Jeremaiah M. Opiniano - Philstar.com
Eyes on Paris 2024: Two-time world champ Yulo perseveres over the years
The Philippines' Carlos Edriel Yulo is pictured after competing in the parallel bars event at the men's apparatus finals during the Artistic Gymnastics World Championships at the Kitakyushu City Gymnasium in Kitakyushu, Fukuoka prefecture on October 24, 2021.
Charly Triballeau / AFP

MANILA, Philippines – Breakthrough world championships gold and silver medals by Filipino Carlos Edriel Yulo, in two apparatuses where he has yet to break ground globally, have jumpstarted his pursuit of Olympic vengeance.

His sights? The Games of the 33rd Olympiad in Paris, 2024.

Silver medalist Japan's Hidenobu Yonekura, gold medalist Carlos Edriel Yulo of the Philippines and bronze medalist Israel's Andrey Medvedev pose during the medal ceremony for vault event at the men's apparatus finals during the Artistic Gymnastics World Championships at the Kitakyushu City Gymnasium in Kitakyushu, Fukuoka prefecture on October 24, 2021. Charly Triballeau/AFP

A gold in the vault and a silver in the parallel bars gave Yulo surprising medal hauls at this year’s World Artistic Gymnastics Championships in Kitakyushu, Japan. These medals atoned for his fifth place finish in the floor exercise, which gave Yulo a 2019 gold medal and a 2018 bronze.

Yulo’s feats in Kitakyushu came two months after the Tokyo Olympic Games.

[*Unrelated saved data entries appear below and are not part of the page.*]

-- ==== Sys2Proof/Machine/Next.lean ====
section
/-!
DEFINITION. Next.lean: what the machine may do next (R434), the choice among it, and how an instruction is placed where the next
step fetches.  An action whose condition does not hold leaves the state as it is, so a list here may name too much.
-/
namespace Sys2Proof.Machine

/-! What a warp waits for (R167, R213, R123) -/

/-- Actions on the lanes of a wait. -/
def laneActs (s : State) (r : WarpRef) (l : LaneWait) : List Act :=
  if !l.finished && l.poll.any (· ≤ s.time) then [.row (.pollRead r l.lane)] else []

/-- Actions on a warp: results that land, accesses that are performed, and its wait. -/
def warpActs (s : State) (r : WarpRef) (w : Warp) : List Act :=
  ((w.pends.filter fun p => p.left = 0).map fun p => .row (.loadResultLand r p.id)) ++
  ((w.accs.filter fun a => (s.performable r a.id).isSome).map fun a => .row (.gAccessPerform r a.id)) ++
  match w.wait with
  | some (.lanes ls) => ls.flatMap (laneActs s r)
  | some (.cclr _ _ false) => [.row (.cclrComplete r)]
  | _ => []

/-- Actions on a workgroup. -/
def wgActs (s : State) (g : Nat) (wg : Workgroup) : List Act :=
  (if s.mayRetire g wg then [.row (.workgroupRetire g)] else []) ++
  (match wg.place with
    | .moving => [.row (.migrateArrival g)]
    | .resident => if wg.preempt then [.row (.preemptSave g)] else []
    | .saved => if (s.restoreCore g).isSome then [.row (.workgroupRestore g [])] else []) ++
  wg.warps.zipIdx.flatMap fun x => warpActs s { wg := g, wix := x.2 } x.1

/-! Commands, cores, clusters -/

/-- Actions on a command that has not completed. -/
def cmdActs (id : Nat) (c : Cmd) : List Act :=
  if c.status ≠ 0 then []
  else (if c.choices = 0 then [] else [.deposit id 0]) ++ match c.body with
    | .copy .. | .copyv .. | .gather .. | .redcopy .. => [.row (.copyComplete id)]
    | .publish .. => [.row (.roundaboutIntake id)]
    | .wstore .. => [.row (.wstoreSlotWrite id 0)]
    | .wscrub .. => [.row (.wscrubSlotRead id)]
    | .mma .. => [.row (.mmaStepRetire id)]
    | .mend _ => []
    | .grun .. | .gwrite .. | .gration .. => [.row (.gateStep id [])]
    | .gread .. => [.row (.gateReadServe id)]
    | .gsnap .. => [.row (.gateSnapshot id)]
    | .tree .. => [.row (if c.landed.isSome then .treeComplete id else .treeAccept id)]
    | .runrec .. => [.row (.runrecAccept id)]
    | .launch .. | .qprio .. => [.row (.launchAccept id)]
    | .spawn _ => [.row (.taskPush id)]
    | .lvlcancel .. => [.row (.levelCancelApply id)]

/-- Actions on a core: its waves, its chains and its attic cells. -/
def coreActs (s : State) (core : Nat) (k : Core) : List Act :=
  (if k.tasks.isEmpty then [] else [.row (.waveForm core), .row (.waveWaitExpiry core)]) ++
  (if k.chains.isEmpty then [] else [.row (.chainCommit core)]) ++
  (k.attic.filter fun x => !x.2.lost && x.2.time + atticKeeps ≤ (s.clock.clk : Int)).map fun x => .row (.atticRetentionExpiry core x.1)

/-- Actions of a cluster unit: deliveries, the leave governor, the unfolding engine. -/
def clusterActs (s : State) (clu : Nat) (k : Cluster) : List Act :=
  (k.streams.flatMap fun st => (st.2.flatMap (·.todo)).eraseDups.map fun g => .row (.roundaboutDelivery clu st.1 g)) ++
  (if k.asks.isEmpty then [] else [.row (.leaveGrant clu)]) ++
  k.runs.flatMap fun r =>
    (r.ended.map fun e => .row (.routineTaskEnd r.cmd e.1)) ++ if r.ended.isEmpty && s.runOver r.cmd then [.row (.routineTaskEnd r.cmd 0)] else []

/-! The dies, the queues and the clock -/

/-- Actions of the distributor of a die. -/
def dieActs (s : State) (die : Nat) : List Act :=
  (if (s.candidates die).isEmpty then [] else [.row (.placementDecision die)]) ++
  (if s.levels.any fun l => l.2.launch.any fun la => la.since.isSome && !la.passed then [.row (.passedOverTimeout die)] else []) ++
  (if (s.starved die).isSome then [.row (.preemptionTrigger die)] else [])

/-- The record due in a control queue. -/
def ctrlActs (s : State) (q : Nat) : List Act :=
  match s.ctrlRec q with
  | none => []
  | some (_, r) =>
    let c := ctrlCmd r
    if !ctrlKnown q c then [.ctrl q]
    else if q = 8 then [.row (if c = 0x10 then .partcfg else .capset)]
    else [.row (if c = 1 then .inval q else if c = 2 then .resolve q else if c = 3 then .keyload q else if c = 4 then .keyclr q else .attest q)]

/-- Walks, error records and ring entries. -/
def queueActs (s : State) : List Act :=
  (s.walks.map fun k => .row (if k.2.state = .walking then .pageWalkComplete k.1 else .faultRecordWrite k.1)) ++
  ((s.errs.parks.map fun x => x.1.part).eraseDups.map fun p => .row (.errorQueueRecordWrite p)) ++
  (s.jobs.fetches.map fun f => .row (.fetchwDelivery f.1)) ++
  ((s.jobs.ring.filter fun x => x.1 < 64).map fun x => .row (.submissionRingService x.1)) ++
  (List.range 9).flatMap (ctrlActs s)

/-- What the clocks bring: the next CLK tick, and from reset release on the next master cycle of each die (R11, R418). -/
def clockActs (s : State) : List Act := (if s.boot.stage = .held then [] else [.master 0, .master 1]) ++ [.tick]

/-- Everything that may happen next without an input from outside. -/
def State.acts (s : State) : List Act :=
  (s.wgs.flatMap fun g => wgActs s g.1 g.2) ++ (s.cmds.flatMap fun c => cmdActs c.1 c.2) ++ (s.cores.flatMap fun k => coreActs s k.1 k.2) ++
  (s.clus.flatMap fun k => clusterActs s k.1 k.2) ++ [0, 1].flatMap (dieActs s) ++ queueActs s ++ clockActs s

/-! What happens at the moment its condition holds (R199, R212, R235, R303, R328, R331, R332, R419, R422) -/

/-- Of a warp: a waiting lane may act or has passed its limit, a promise is missed, a sleep ends. -/
def warpUrgent (s : State) (r : WarpRef) (w : Warp) : List Act :=
  match w.wait with
  | some (.lanes ls) =>
    ((ls.filter fun l => (s.tagTurn r l.lane).isSome).map fun l => .row (.tagConditionMet r l.lane)) ++
      if (s.lanesDue r).isEmpty then [] else [.row (.instrWaitLimit r)]
  | some (.handle _ true) => if (s.missedBy r).isSome then [.row (.promiseMissed r)] else []
  | some (.sleep t false) => if t ≤ s.clock.clk then [.row (.sleepEnd r)] else []
  | _ => []

/-- Of a core: its wake, and its watchdogs. -/
def coreUrgent (s : State) (core : Nat) : List Act :=
  (if s.wakeDue core then [.row (.coreWake core)] else []) ++ (if s.stallDue core then [.row (.progressStall core)] else []) ++
  ((((s.coreWarps core).map fun r => (s.wg r.wg).launch).eraseDups.filter (s.waitDue core)).map fun l => .row (.waitLimit core l))

/-- Everything that is due.  Each of these actions makes its own condition false. -/
def State.urgent (s : State) : List Act :=
  (s.wgs.flatMap fun g => g.2.warps.zipIdx.flatMap fun x => warpUrgent s { wg := g.1, wix := x.2 } x.1) ++
  (s.cores.flatMap fun k => coreUrgent s k.1) ++
  (if s.syncLost then [.row .syncHoldoverTimeout] else []) ++
  if s.boot.stage = .running && s.time / 1000000 ≠ s.clock.dumped then [.row .markerCounterDump] else []

/-! The choice (R434; notes/assumptions/2.md) -/

/-- An action that may happen, freely chosen, and in it what a command does next. -/
def State.freeAct (s : State) : Act × State :=
  let (i, s1) := s.pick s.acts.length
  match s.acts.getD i .tick with
  | .deposit id _ =>
    let (k, s2) := s1.pick (match tfind s1.cmds id with | some c => c.choices | none => 0)
    (.deposit id k, s2)
  | a => (a, s1)

/-- The next action: the instruction placed from outside, else what is due, else the first of the agenda, else one that may happen. -/
def State.nextAct (s : State) : Act × State :=
  match s.agenda, s.urgent with
  | .issue w :: rest, _ => (.issue w, { s with agenda := rest })
  | _, a :: _ => (a, s)
  | a :: rest, [] => (a, { s with agenda := rest })
  | [], [] => s.freeAct

/-! Placing an instruction (notes/assumptions/4.md) -/

/-- The G address at which the placed instruction stands; it lies at physical address 0. -/
def placedPc : GAddr := 0x10000

/-- A record with the largest allotments, for the warp that runs the placed instruction. -/
def placedRec : LaunchRec := parseRecord (128 * 2 ^ 144 + 64 * 2 ^ 152 + 32 * 2 ^ 128)

/-- Bytes at physical address 0, as a plain page holds them. -/
def State.putCode (s : State) (bytes : List Byte) : State :=
  let s1 := bytes.zipIdx.foldl (fun (s : State) x => s.putByte x.2 x.1) s
  { s1 with gmeta := { s1.gmeta with seals := terase s1.gmeta.seals 0, poison := terase s1.gmeta.poison 0 } }

/-- A workgroup of one warp on core 0 of partition 0 whose PC is at these bytes, and its turn to issue. -/
def State.placeCode (s : State) (bytes : List Byte) : State :=
  let (g, s1) := s.newId
  let wg : Workgroup := { Workgroup.blank with warps := [newWarp placedRec 0 placedPc 32 0], aSize := 4096, seqNo := g, origin := g }
  let page : Tlb := { part := 0, va := 0x10000, bits := 16, pte := 0x3F }
  let s2 := { s1.putCode bytes with wgs := tput s1.wgs g wg, agenda := .issue { wg := g, wix := 0 } :: s1.agenda }
  s2.modCore 0 fun k => { k with tlb := page :: k.tlb, fence := s2.gmeta.hist.length }

end Sys2Proof.Machine
end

There, Yulo stumbled in the floor exercise (44th) but he almost snatched a medal in the vault (fourth).

The key to Yulo’s unexpected gold medal in the vault was to improve on his execution (or E) score, especially since he has maintained a degree of difficulty (D score) of 5.600 since the 2018 world championships.

As for the parallel bars final, what changed for the Filipino since 2018 is making a leap of faith in his D score: from 5.700 in Tokyo to 6.400 in Kitakyushu. Yulo’s score in the final (15.300) was even lower than his first-ranking qualification round score of 15.566.

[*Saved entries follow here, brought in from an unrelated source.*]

-- ==== Sys2Proof/Certificates/Slice0/Obligations.lean ====
section
/-!
DEFINITION. Obligations.lean: the statements about the machine.  Each docstring names the rule of the manual that it states.
-/
namespace Sys2Proof.Machine

/-! Words of the integer rules -/

/-- The exact integer `x` brought into the range of I(w), with ISAT where it lay outside (R59, R81). -/
def satSigned (w : Nat) (x : Int) : Nat × Word :=
  if x > 2 ^ (w - 1) - 1 then (2 ^ (w - 1) - 1, flagISAT)
  else if x < -2 ^ (w - 1) then (2 ^ (w - 1), flagISAT)
  else ((BitVec.ofInt w x).toNat, 0)

/-- The exact integer `x` brought into the range of N(w), with ISAT where it lay outside (R59, R81). -/
def satUnsigned (w : Nat) (x : Int) : Nat × Word :=
  if x > 2 ^ w - 1 then (2 ^ w - 1, flagISAT) else if x < 0 then (0, flagISAT) else (x.toNat, 0)

/-- An exact result of `w` bits modulo 2^w, and no flag. -/
def wrapped (w : Nat) (x : Int) : Nat × Word := ((BitVec.ofInt w x).toNat, 0)

/-- A pattern read as I(w). -/
def signed (w n : Nat) : Int := (BitVec.ofNat w n).toInt

/-- ADD and SUB by form (R80, R81). -/
def addRule (m : Nat) (op : Int → Int → Int) (a b : Nat) : Nat × Word :=
  match m with
  | 1 => satSigned 32 (op (signed 32 a) (signed 32 b))
  | 2 => satUnsigned 32 (op a b)
  | 3 => wrapped 64 (op a b)
  | 4 => satSigned 64 (op (signed 64 a) (signed 64 b))
  | 5 => satUnsigned 64 (op a b)
  | _ => wrapped 32 (op a b)

end Sys2Proof.Machine

open Sys2Proof Sys2Proof.Machine

namespace Sys2Proof.Machine
/-- R81: ADD and SUB compute the exact sum or difference and wrap or saturate it once; only saturation sets ISAT. -/
def addSubRules : Prop :=
  ∀ f, Computes (.add f) 0x12 f (fun c w x => addRule f.m.toNat (· + ·) (c.valA w x) (c.valB w x)) ∧
    Computes (.sub f) 0x13 f (fun c w x => addRule f.m.toNat (· - ·) (c.valA w x) (c.valB w x))

/-- R81: MUL, MULH, MAD and MADW compute exactly and wrap or saturate once. -/
def multiplyRules : Prop :=
  ∀ f, Computes (.mul f) 0x14 f (fun c w x => match f.m.toNat with
      | 1 => satSigned 32 (signed 32 (c.valA w x) * signed 32 (c.valB w x))
      | 2 => satUnsigned 32 ((c.valA w x : Int) * c.valB w x)
      | 3 => wrapped 64 ((c.valA w x : Int) * c.valB w x)
      | _ => wrapped 32 ((c.valA w x : Int) * c.valB w x)) ∧
    Computes (.mulh f) 0x15 f (fun c w x =>
      (((if f.m = 0 then (BitVec.ofNat 32 (c.valA w x)).signExtend 64 * (BitVec.ofNat 32 (c.valB w x)).signExtend 64
         else BitVec.ofNat 64 (c.valA w x) * BitVec.ofNat 64 (c.valB w x)) >>> 32).toNat, 0)) ∧
    Computes (.mad f) 0x16 f (fun c w x => match f.m.toNat with
      | 1 => satSigned 32 (signed 32 (c.valA w x) * signed 32 (c.valB w x) + signed 32 (c.valC w x))
      | 2 => satUnsigned 32 ((c.valA w x : Int) * c.valB w x + c.valC w x)
      | _ => wrapped 32 ((c.valA w x : Int) * c.valB w x + c.valC w x)) ∧
    Computes (.madw f) 0x17 f (fun c w x => wrapped 64
      (if f.m = 0 then signed 32 (c.valA w x) * signed 32 (c.valB w x) + signed 64 (c.valC w x)
       else (c.valA w x : Int) * c.valB w x + c.valC w x))
end Sys2Proof.Machine

/-- R81: ADD, SUB, MUL, MULH, MAD and MADW. -/
def Obligations.IntegerArithmetic : Prop := addSubRules ∧ multiplyRules
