-- ==== Sys2Proof/Tests/Slice0.lean ====
section
/-!
SUPPORT. Slice0.lean: what the checks refuse, words that the manual writes out, results that it works out, and for every statement
states and operands that meet its hypotheses.  Expected results come from the manual's tables and worked examples.
-/
namespace Sys2Proof.Tests
open Sys2Proof Sys2Proof.Machine
set_option Elab.async false

/-! A small machine: warp 0 of workgroup 1 on core 0 -/

def me : WarpRef := { wg := 1, wix := 0 }
/-- The workgroup of a placed NOP, with nothing left on the agenda. -/
def s0 : State := { State.reset.withFetchWord 64 0x1807000000000000 with agenda := [], cur := me }
def wOf (s : State) : Warp := (s.warp? s.cur).getD (newWarp placedRec 0 placedPc 32 0)
/-- `s0` with its warp changed. -/
def withW (f : Warp → Warp) (s : State := s0) : State := s.modWarp s.cur f
/-- `s0` with values in S registers. -/
def withS (l : List (Nat × Word)) (s : State := s0) : State := withW (fun w => { w with s := l }) s
/-- Fields without tail or guard. -/
def fld (d a b c m : Nat) (ext : DWord := 0) : Fields :=
  { sp := false, gap := 0, wm := 0, gp := 7, gn := false, d := BitVec.ofNat 9 d, a := BitVec.ofNat 9 a, b := BitVec.ofNat 9 b
    c := BitVec.ofNat 9 c, m := BitVec.ofNat 3 m, ext, live := 0 }
/-- The instruction answers a next state of which `p` holds. -/
def after (i : Instr) (s : State) (p : State → Bool) : Bool := match exec i s with | .next t => p t | _ => false
/-- The same of its warp. -/
def afterW (i : Instr) (s : State) (p : Warp → Bool) : Bool := after i s fun t => (t.warp? s.cur).any p

/-! What `wellFormed` refuses: an ill-formed term for every check -/

def plainAdd : Fields := fld 2 1 3 0 0
theorem wf_add : wellFormed (.add plainAdd) = true := by decide +kernel
theorem ill_modifier : wellFormed (.add { plainAdd with m := 6 }) = false := by decide +kernel
theorem ill_modifierOfRow : wellFormed (.waitf (fld 0x102 0x184 0 0 4)) = false := by decide +kernel
theorem ill_ext : wellFormed (.add { plainAdd with ext := 1 }) = false := by decide +kernel
theorem ill_live : wellFormed (.add { plainAdd with live := 1 }) = false := by decide +kernel
theorem ill_liveReserved : wellFormed (.add { plainAdd with sp := true, live := 2 ^ 55 }) = false := by decide +kernel
theorem ill_unused : wellFormed (.add { plainAdd with c := 1 }) = false := by decide +kernel
theorem ill_extReserved : wellFormed (.call (fld 0 0 0 0 0 1)) = false := by decide +kernel
theorem ill_memWidth : wellFormed (.ldc (fld 4 0x104 0x104 0 0 0x4_00000000)) = false := by decide +kernel
theorem ill_memScope : wellFormed (.lda (fld 4 0x104 0x104 0 0 (0x4_00000000 + 2 ^ 37))) = false := by decide +kernel
theorem ill_copyExt : wellFormed (.copy (fld 0x184 0x104 0x104 0x106 0 (2 ^ 50))) = false := by decide +kernel
theorem ill_joinGuard : wellFormed (.join { fld 0 0 0 0 0 with gp := 0 }) = false := by decide +kernel
theorem ill_selector : wellFormed (.setp (fld 0x190 1 2 6 0)) = false := by decide +kernel
theorem ill_kind : wellFormed (.add (fld 0x190 1 3 0 0)) = false := by decide +kernel
theorem ill_pair : wellFormed (.add (fld 3 0 2 0 3)) = false := by decide +kernel
theorem ill_mix : wellFormed (.add (fld 0x104 1 0x104 0 0)) = false := by decide +kernel
theorem ill_promisePair : wellFormed (.copy (fld 0x184 0x104 0x104 0x106 0 (2 ^ 8 + 2 ^ 9))) = false := by decide +kernel
theorem ill_unassigned : wellFormed (.unassignedOpcode 0x0007_0900_0000_0000) = false := by decide +kernel
theorem wf_unassigned : wellFormed (.unassignedOpcode 0x0007_0600_0000_0000) = true := by decide +kernel
theorem ill_warp : wellFormed (.sleepEnd { wg := 1, wix := 16 }) = false := by decide +kernel
theorem ill_lane : wellFormed (.pollRead me 32) = false := by decide +kernel
theorem ill_stream : wellFormed (.roundaboutDelivery 0 16 1) = false := by decide +kernel
theorem ill_cluster : wellFormed (.leaveGrant 48) = false := by decide +kernel
theorem ill_core : wellFormed (.clockGate 384) = false := by decide +kernel
theorem ill_die : wellFormed (.placementDecision 2) = false := by decide +kernel
theorem ill_queue : wellFormed (.submissionRingService 64) = false := by decide +kernel
theorem ill_part : wellFormed (.inval 8) = false := by decide +kernel
theorem ill_binding : wellFormed (.hostAccess 9 (.read 0 1)) = false := by decide +kernel
theorem ill_port : wellFormed (.peerPortTrainingLoss 8) = false := by decide +kernel
theorem ill_link : wellFormed (.linkLevelReplay 9) = false := by decide +kernel
theorem ill_site : wellFormed (.uncorrectableError (.cElem 0 256 0)) = false := by decide +kernel
theorem ill_item : wellFormed (.correctedError (.slot 0 160 0) 1) = false := by decide +kernel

Since first competing globally at the 2018 World Artistic Gymnastics Championships in Doha, Qatar, Yulo has been banking on three pet apparatuses — the floor exercises, vault and parallel bars — to perform creditably as an all-around gymnast.

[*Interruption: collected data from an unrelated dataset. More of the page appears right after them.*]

-- ==== Sys2Proof/Machine/State.lean ====
section
/-! DEFINITION. The state of the block (spec/10_state.md R20-R31), why a step may stop, and reset. -/

namespace Sys2Proof.Machine

/-- Why a step stops with a fault: for no reason at all. "There is no trap" (60_exceptions.md R140, R145): misuse of a
command is a rejection, which is a next state, and there is no address that could be absent (20_memory.md R40). -/
inductive Fault where
  deriving DecidableEq, Repr

/-- Why a step is refused. -/
inductive Refusal where
  /-- Raised by `exec` for an instruction that has no meaning yet; no arm raises it. Safe. -/
  | notModelled (mnemonic : String)
  /-- Raised by the step for a host that issues a command before the response to the previous one: "the spec gives that no
  meaning, and a model refuses such a host" (70_reset_and_hazards.md R168, U8). Safe: no claim is made of such a run. -/
  | overlappedCommand
  deriving DecidableEq, Repr

/-- The state. The spec's ⊥, "no value: the content of a register whose valid bit is 0" (R26), is `none`; a register's
valid bit is 1 exactly when the register holds a value, so the two have one home (log entry 1). -/
structure State where
  /-- KS[0], the data schedule; K0V is 1 when it holds a value (R20, R21). -/
  ks0 : Option Schedule
  /-- KS[1], the tweak schedule; K1V is 1 when it holds a value (R20, R21). -/
  ks1 : Option Schedule
  /-- CTR, the sector counter; CV is 1 when it holds a value (R23). -/
  ctr : Option Num128
  /-- TWK, the tweak; TV is 1 when it holds a value (R24). -/
  twk : Option Block
  /-- RES, the result register; RV is 1 when it holds a value (R25). -/
  res : Option Block
  /-- STATUS.ERR: a command has been rejected since reset (R27). -/
  err : Bool
  /-- STATUS.LASTERR: the code of the most recent rejected command since reset, `ok` (0) if none (R27). -/
  lastErr : Code
  /-- RSP of the most recent response, `none` if there was none since reset (30_encoding.md R56; log entry 3). -/
  rsp : Option Code
  /-- What the host and the platform have yet to present, in order (20_memory.md R45; log entry 2). -/
  host : List Event
  deriving DecidableEq, Repr

/-- The block right after reset (R31, R160): STATUS = 0 and every other register ⊥. It waits for its first command
(70_reset_and_hazards.md R161). -/
def State.reset : State :=
  { ks0 := none, ks1 := none, ctr := none, twk := none, res := none
    err := false, lastErr := .ok, rsp := none, host := [] }

end Sys2Proof.Machine
end

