-- ==== Sys2Proof/Laws/Exec.lean ====
section
/-! SUPPORT. What any command can do, said once for all of them: it answers a next state, which is a rejection or a completion
(spec/00_scope.md R11, 60_exceptions.md R140). -/

namespace Sys2Proof.Machine

/-- Where a command completes: the error fields and the host's list are as before, and every register that held a value still
holds one (10_state.md R26, R27). -/
structure Completes (s t : State) : Prop where
  rsp : t.rsp = some .ok
  err : t.err = s.err
  lastErr : t.lastErr = s.lastErr
  host : t.host = s.host
  ks0 : s.ks0.isSome = true → t.ks0.isSome = true
  ks1 : s.ks1.isSome = true → t.ks1.isSome = true
  ctr : s.ctr.isSome = true → t.ctr.isSome = true
  twk : s.twk.isSome = true → t.twk.isSome = true
  res : s.res.isSome = true → t.res.isSome = true

/-- A state that a command may answer: a rejection with a code of R141 other than OK, or a completion. -/
def Answer (s t : State) : Prop := (∃ c, c ≠ .ok ∧ t = s.reject c) ∨ Completes s t

/-- A result is an answer: a next state of that shape. -/
def Answers (s : State) (r : Result) : Prop := ∃ t, r = .next t ∧ Answer s t

theorem answers_rejected {s : State} {c : Code} (h : c ≠ .ok) : Answers s (rejected s c) := ⟨_, rfl, .inl ⟨c, h, rfl⟩⟩

theorem answers_needKey {s : State} {slot : Slot} {k : Schedule → Result} (h : ∀ K, Answers s (k K)) :
    Answers s (needKey s slot k) := by
  unfold needKey
  split
  · exact answers_rejected (by decide)
  · exact h _

theorem answers_needCtr {s : State} {k : Num128 → Result} (h : ∀ x, Answers s (k x)) : Answers s (needCtr s k) := by
  unfold needCtr
  split
  · exact answers_rejected (by decide)
  · exact h _

theorem answers_needTwk {s : State} {k : Block → Result} (h : ∀ T, Answers s (k T)) : Answers s (needTwk s k) := by
  unfold needTwk
  split
  · exact answers_rejected (by decide)
  · exact h _

theorem completes_respond (s : State) : Completes s (s.respond .ok) := by constructor <;> simp

theorem completes_setKey (s : State) (slot : Slot) (K : Schedule) : Completes s ((s.setKey slot K).respond .ok) := by
  cases slot <;> constructor <;> simp

theorem completes_setCtr (s : State) (x : Num128) : Completes s ((s.setCtr x).respond .ok) := by constructor <;> simp

theorem completes_setTwk (s : State) (T : Block) : Completes s ((s.setTwk T).respond .ok) := by constructor <;> simp

theorem completes_setRes (s : State) (B : Block) : Completes s ((s.setRes B).respond .ok) := by constructor <;> simp

theorem completes_unit (s : State) (B T : Block) : Completes s (((s.setRes B).setTwk T).respond .ok) := by
  constructor <;> simp

/-- Every command answers a next state, which is a rejection or a completion. -/
theorem exec_answers (i : Instr) (s : State) : Answers s (exec i s) := by
  have done {t : State} (h : Completes s (t.respond .ok)) : Answers s (complete t) := ⟨_, rfl, .inr h⟩
  cases i with
  | nop => exact done (completes_respond s)
  | keyld => exact done (completes_setKey ..)
  | enc => exact answers_needKey fun _ => done (completes_setRes ..)
  | dec => exact answers_needKey fun _ => done (completes_setRes ..)
  | ctrld => exact done (completes_setCtr ..)
  | ctradd =>
    simp only [exec, execCtradd]
    split
    · exact answers_needCtr fun _ => done (completes_setCtr ..)
    · exact answers_rejected (by decide)
  | ctrrd => exact answers_needCtr fun _ => done (completes_setRes ..)
  | twld => exact done (completes_setTwk ..)
  | twrd => exact answers_needTwk fun _ => done (completes_setRes ..)
  | twgen => exact answers_needKey fun _ => answers_needCtr fun _ => done (completes_setTwk ..)
  | twdbl => exact answers_needTwk fun _ => done (completes_setTwk ..)
  | xtse => exact answers_needKey fun _ => answers_needTwk fun _ => done (completes_unit ..)
  | xtsd => exact answers_needKey fun _ => answers_needTwk fun _ => done (completes_unit ..)
  | statrd => exact done (completes_setRes ..)

end Sys2Proof.Machine
end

Dreaming to top the all-around event

Being the world’s best all-around gymnast is Yulo’s dream. He wants to be like Russia’s Artur Dalaloyan and Nikita Nagornyy, the 2018 and 2019 World Championships all-around gold medalists, respectively; be like the new Olympic all-around champion Daiki Hashimoto of Japan; and be like the new world all-around champion, Zhang Boheng of China.

Yulo wants to be like his idol K?hei Uchimura, the two-time Olympic champion and three-time world champion in the individual all-around.

Competing in the all-around events sees a gymnast perform the floor exercise, the pommel horse, the rings, the vault, the parallel bars and the horizontal bar in a single day. A gymnast qualifies in an individual apparatus’ final round if she or he lands in the top 24 (for the Olympic Games, landing in the top eight) during the all-around qualification stage.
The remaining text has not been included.